Onshape employee here. I agree with another poster that for most "non-professional" requirements Onshape's free tier is all one should need - sure, the documents remain public if you don't pay. It's prohibitively expensive to maintain the technology stack with the complexity, scale and performance that Onshape does, and its costs a lot of money. :)
Documents being public is one thing. But I remember you guys changed the ToS at one point (I just looked it up, in 2016) where the verbiage is that Onshape owns the IP of these documents which is a huge no for me. I rather pay for solidworks hobbyist for $100 a year that comes with 3Dexperience which performs very similar to Onshape.
I don't know where you see such a line in Onshape's ToS. Can you point me to it? IANAL (and speak only in an individual's capacity who is hopefully reading the same ToS), but the public documents you create as a free user are essentially in "public domain", so even though you still 'own' it, you grant a broad, "worldwide, royalty-free and non-exclusive license to any End User or third party" to use the intellectual property within that document "without restriction". This includes the rights to use, copy, modify, merge, publish, distribute, sublicense, and/or sell copies of it.

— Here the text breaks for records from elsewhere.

/-- R143: the dispatch of signed addition over magnitudes is exact addition and subtraction. -/
def Obligations.SignedSumIsExact : Prop :=
  ∀ a b : Int, signedSum a 1 b = a + b ∧ signedSum a (-1) b = a - b

/-- R150, R151: MUL and MULS commit the exact product, or raise ALLOC on the product's own size. -/
def Obligations.MulAndMulsAreExact : Prop :=
  ∀ (s : State) (rd ra rb : RegNo),
    decode (commandWord 0x24 rd 0 ra rb 0 0) = .command (.mul rd ra rb) ∧
    decode (commandWord 0x25 rd 0 ra 0 0 0) = .command (.muls rd ra) ∧
    (limbCount (s.val ra * s.val rb).natAbs ≤ s.params.maxLimbs → ∃ t, exec (.mul rd ra rb) s = .next t ∧
      s.Committed rd (s.val ra * s.val rb) t ∧ s.Completes { regs := [rd] } t) ∧
    (s.params.maxLimbs < limbCount (s.val ra * s.val rb).natAbs →
      exec (.mul rd ra rb) s = .next (s.faultRecord (commandWord 0x24 rd 0 ra rb 0 0) .alloc)) ∧
    (limbCount (s.val ra * s.imm.toInt).natAbs ≤ s.params.maxLimbs → ∃ t, exec (.muls rd ra) s = .next t ∧
      s.Committed rd (s.val ra * s.imm.toInt) t ∧ s.Completes { regs := [rd] } t) ∧
    (s.params.maxLimbs < limbCount (s.val ra * s.imm.toInt).natAbs →
      exec (.muls rd ra) s = .next (s.faultRecord (commandWord 0x25 rd 0 ra 0 0 0) .alloc))

/-- R153, R154: DIV and DIVS. Two enabled outputs in one register are BAD_INPUT, then a zero divisor DIV_BY_ZERO; otherwise the
enabled outputs hold `q` and `r` with `a = q*b + r`, `|r| < |b|`, `|q| = floor(|a|/|b|)`, and `r` zero or of the sign of `a`. -/
def Obligations.DivAndDivsTruncate : Prop :=
  ∀ (s : State) (qen ren : Bool) (rd re ra rb : RegNo),
    decode (commandWord 0x26 rd re ra rb 0 (qen.toNat + 2 * ren.toNat)) = .command (.div qen ren rd re ra rb) ∧
    decode (commandWord 0x27 rd re ra 0 0 (qen.toNat + 2 * ren.toNat)) = .command (.divs qen ren rd re ra) ∧
    ∀ p ∈ [(Instr.div qen ren rd re ra rb, s.val rb, commandWord 0x26 rd re ra rb 0 (qen.toNat + 2 * ren.toNat)),
        (.divs qen ren rd re ra, s.imm.toInt, commandWord 0x27 rd re ra 0 0 (qen.toNat + 2 * ren.toNat))],
      ((qen = true ∧ ren = true ∧ rd = re) → exec p.1 s = .next (s.faultRecord p.2.2 .badInput)) ∧
      (¬ (qen = true ∧ ren = true ∧ rd = re) → p.2.1 = 0 → exec p.1 s = .next (s.faultRecord p.2.2 .divByZero)) ∧
      (¬ (qen = true ∧ ren = true ∧ rd = re) → p.2.1 ≠ 0 → ∃ t q r, exec p.1 s = .next t ∧
        s.val ra = q * p.2.1 + r ∧ r.natAbs < p.2.1.natAbs ∧ q.natAbs = (s.val ra).natAbs / p.2.1.natAbs ∧
        (r = 0 ∨ (0 < r ∧ 0 < s.val ra) ∨ (r < 0 ∧ s.val ra < 0)) ∧
        (qen = true → s.Committed rd q t) ∧ (ren = true → s.Committed re r t) ∧
        s.Completes { regs := (if qen then [rd] else []) ++ (if ren then [re] else []) } t)

/-- R156, R157: MOD and MODS. A zero modulus is DIV_BY_ZERO, a negative one NEGATIVE_VALUE; otherwise the result `m` is the one
with `0 <= m < b` that differs from `a` by a multiple of `b`, in M[rd] or in RESW. -/
def Obligations.ModAndModsFloor : Prop :=
  ∀ (s : State) (rd ra rb : RegNo),
    decode (commandWord 0x28 rd 0 ra rb 0 0) = .command (.mod rd ra rb) ∧
    decode (commandWord 0x29 0 0 ra 0 0 0) = .command (.mods ra) ∧
    (s.val rb = 0 → exec (.mod rd ra rb) s = .next (s.faultRecord (commandWord 0x28 rd 0 ra rb 0 0) .divByZero)) ∧
    (s.val rb < 0 →
      exec (.mod rd ra rb) s = .next (s.faultRecord (commandWord 0x28 rd 0 ra rb 0 0) .negativeValue)) ∧
    (0 < s.val rb → ∃ t q m, exec (.mod rd ra rb) s = .next t ∧ s.val ra = s.val rb * q + m ∧ 0 ≤ m ∧ m < s.val rb ∧
      s.Committed rd m t ∧ s.Completes { regs := [rd] } t) ∧
    (s.imm.toInt = 0 → exec (.mods ra) s = .next (s.faultRecord (commandWord 0x29 0 0 ra 0 0 0) .divByZero)) ∧
    (s.imm.toInt < 0 → exec (.mods ra) s = .next (s.faultRecord (commandWord 0x29 0 0 ra 0 0 0) .negativeValue)) ∧
    (0 < s.imm.toInt → ∃ t q, exec (.mods ra) s = .next t ∧ s.val ra = s.imm.toInt * q + t.resw.toNat ∧
      (t.resw.toNat : Int) < s.imm.toInt ∧ s.Completes { resw := true } t)

/-- R158: for one dividend and one positive divisor, MOD's result is DIV's remainder where that is not negative and the
remainder plus the divisor where it is; and quotient times divisor plus remainder is the dividend. -/
def Obligations.DivisionAndModuloAgree : Prop :=
  ∀ (s : State) (rd re rf ra rb : RegNo), rd ≠ re → s.val rb ≠ 0 →
    ∃ t, exec (.div true true rd re ra rb) s = .next t ∧ t.val rd * s.val rb + t.val re = s.val ra ∧
      |t.val re| < |s.val rb| ∧ (t.val re = 0 ∨ (t.val re < 0 ↔ s.val ra < 0)) ∧
      (0 < s.val rb → ∃ u, exec (.mod rf ra rb) s = .next u ∧ 0 ≤ u.val rf ∧ u.val rf < s.val rb ∧
        u.val rf = if 0 ≤ t.val re then t.val re else t.val re + s.val rb)

/-! ### Modular exponentiation -/

/-- R170: for every integer A, every E >= 0 and every odd N > 0 (whose working storage fits), EXPMOD in each mode, with the right
constant in mode 1, commits `A^E mod N` in `[0, N)`, and in mode 2 the constant `B^(2*limbs(N)) mod N`. -/
def Obligations.ExpmodComputesThePower : Prop :=
  ∀ (s : State) (mode : RRMode) (rd re ra rb rc : RegNo) (e n : Nat), s.val rb = e → s.val rc = n → n % 2 = 1 →
    2 * (limbCount n + 1) ≤ s.params.maxLimbs → mode ≠ .reserved → ¬ (mode = .stored ∧ re = rd) →
    (mode = .supplied → s.val re = ((2 ^ 32) ^ (2 * limbCount n) % n : Nat)) →
    decode (commandWord 0x30 rd re ra rb rc (match mode with | .absent => 0 | .supplied => 1 | .stored => 2 | .reserved => 3)) =
      .command (.expmod mode rd re ra rb rc) ∧
    ∃ t x, exec (.expmod mode rd re ra rb rc) s = .next t ∧ 0 ≤ x ∧ x < (n : Int) ∧ x ≡ s.val ra ^ e [ZMOD n] ∧
      s.Committed rd x t ∧ (mode = .stored → s.Committed re ((2 ^ 32) ^ (2 * limbCount n) % n : Nat) t) ∧
      s.Completes { regs := rd :: (if mode = .stored then [re] else []) } t

/-- R171, with R172 and R174: EXPMOD's encoding; its faults in their order, namely store mode into the result register
BAD_INPUT, a modulus not positive or even NOT_ACCEPTABLE, a negative exponent NOT_ACCEPTABLE, ALLOC exactly when
`2 * (limbs(N) + 1) > MAX_LIMBS`, whatever the base, exponent and mode; and with every check passed the commit of a value that
fits, which is `fmod(A^E, N)` unless mode 1 was given a constant that is not `RR` (there it is free: U1, log entry 3; the
counter `draws` is the model's), and of `RR` in mode 2. -/
def Obligations.ExpmodChecksItsPreconditions : Prop :=
  ∀ (s : State) (rd re ra rb rc : RegNo),
    (∀ fl, 3 ≤ fl → fl < 16 → ∃ why, decode (commandWord 0x30 rd re ra rb rc fl) = .illegal why) ∧
    ∀ p ∈ [(RRMode.absent, 0), (.supplied, 1), (.stored, 2)],
      decode (commandWord 0x30 rd re ra rb rc p.2) = .command (.expmod p.1 rd re ra rb rc) ∧
      ((p.1 = .stored ∧ re = rd) →
        exec (.expmod p.1 rd re ra rb rc) s = .next (s.faultRecord (commandWord 0x30 rd re ra rb rc p.2) .badInput)) ∧
      (¬ (p.1 = .stored ∧ re = rd) → (s.val rc ≤ 0 ∨ s.val rc % 2 = 0 ∨ s.val rb < 0) →
        exec (.expmod p.1 rd re ra rb rc) s =
          .next (s.faultRecord (commandWord 0x30 rd re ra rb rc p.2) .notAcceptable)) ∧
      ∀ e n : Nat, ¬ (p.1 = .stored ∧ re = rd) → s.val rb = e → s.val rc = n → n % 2 = 1 →
        (s.params.maxLimbs < 2 * (limbCount n + 1) →
          exec (.expmod p.1 rd re ra rb rc) s = .next (s.faultRecord (commandWord 0x30 rd re ra rb rc p.2) .alloc)) ∧
        (2 * (limbCount n + 1) ≤ s.params.maxLimbs → ∃ t x, exec (.expmod p.1 rd re ra rb rc) s = .next t ∧
          limbCount x.natAbs ≤ s.params.maxLimbs ∧ s.Committed rd x t ∧
          ((p.1 = .supplied → s.val re = ((2 ^ 32) ^ (2 * limbCount n) % n : Nat)) →
            x = s.val ra ^ e % (n : Int) ∧ t.draws = s.draws) ∧
          (p.1 = .stored → s.Committed re ((2 ^ 32) ^ (2 * limbCount n) % n : Nat) t) ∧
          s.Completes { regs := rd :: (if p.1 = .stored then [re] else []), draws := true } t)

/-- R173 and U1: in mode 1 with a constant that is not `RR` the command still completes with ERR = 0 and commits some integer that
fits the ceiling, whichever value is drawn; nothing else changes but the model's own counter of drawn integers. -/
def Obligations.ExpmodWithAWrongConstantStillCompletes : Prop :=
  ∀ (s : State) (rd re ra rb rc : RegNo) (e n : Nat), s.val rb = e → s.val rc = n → n % 2 = 1 →
    2 * (limbCount n + 1) ≤ s.params.maxLimbs → s.val re ≠ ((2 ^ 32) ^ (2 * limbCount n) % n : Nat) →
    ∃ t x, exec (.expmod .supplied rd re ra rb rc) s = .next t ∧ limbCount x.natAbs ≤ s.params.maxLimbs ∧
      s.Committed rd x t ∧ s.Completes { regs := [rd], draws := true } t

/-! ### The engine against the rules it implements -/

/-- R147: limb-wise addition with carries and limb-wise subtraction with borrows compute the exact sum of two magnitudes and the
exact difference of an ordered pair. -/
def Obligations.EngineAddsAndSubtractsExactly : Prop :=
  ∀ xs ys : List Limb, natOfLimbs (addLimbs xs ys) = natOfLimbs xs + natOfLimbs ys ∧
    (natOfLimbs ys ≤ natOfLimbs xs → natOfLimbs (subLimbs xs ys) = natOfLimbs xs - natOfLimbs ys)

/-- R128: comparing from the top limb down, after skipping zero top limbs, computes the comparison of the magnitudes. -/
def Obligations.EngineComparesFromTheTop : Prop :=
  ∀ xs ys : List Limb, compareLimbs xs ys = cmp3 (natOfLimbs xs) (natOfLimbs ys)

/-- The schoolbook method of R150 computes the exact product of two magnitudes. -/
def Obligations.EngineMultipliesExactly : Prop :=
  ∀ xs ys : List Limb, natOfLimbs (mulLimbs xs ys) = natOfLimbs xs * natOfLimbs ys

/-- R155: normalise, estimate each quotient limb from the top limbs, correct at most twice, add back at most once: for
`x >= y > 0` the result is the quotient and the remainder. -/
def Obligations.EngineDividesExactly : Prop :=
  ∀ x y : Nat, 0 < y → y ≤ x → divideLimbs x y = (x / y, x % y)

/-- R176: for odd `N` and `u, v < N` the Montgomery product is below `N`, and times `R = B^limbs(N)` it is congruent to `u * v`;
`mm` is the word with `N * mm = -1` modulo `B`. -/
def Obligations.MontgomeryProductIsCorrect : Prop :=
  ∀ n u v : Nat, n % 2 = 1 → u < n → v < n →
    montMul n u v < n ∧ montMul n u v * (2 ^ 32) ^ limbCount n ≡ u * v [MOD n] ∧
    negInverse n < 2 ^ 32 ∧ n * negInverse n + 1 ≡ 0 [MOD 2 ^ 32]

/-- R179: the sliding-window engine leaves Montgomery form with `A^E mod N`, the same for every window width `k >= 1`: it refines
the architectural rule R170. -/
def Obligations.EngineExponentiatesLikeTheRule : Prop :=
  ∀ (k : Nat) (a : Int) (e n : Nat), 1 ≤ k → n % 2 = 1 →
    ((engineExpMod k a e n (rrConst n) : Nat) : Int) = a ^ e % (n : Int)
end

Taking the chance: As a hobbyist with a decent CNC with no intent of using it for commercial work:
Linux "support" was driving me from Fusion to Onshape.
CAM is driving me back to Fusion.
Please consider pushing the idea of having CAM for the hobbyist level in Onshape in your company, I know there's not much in revenue us hobbyists, but I'd gladly pay up to 20-50 per month for such a license. At least that's more money than 0 :).
> But I just know, at some point Onshape will start charging us freeriders.
- I don't know about that, may be, may be not, but I don't know of any such plan in the short term at least. It gives University students a free 'professional' license so there's that too.
> Just fill pattern and text are always a struggle.
Feel free to create a support ticket about your pain points. Everyone can easily do that, and Onshape is surprisingly more responsive to support tickets than many other companies.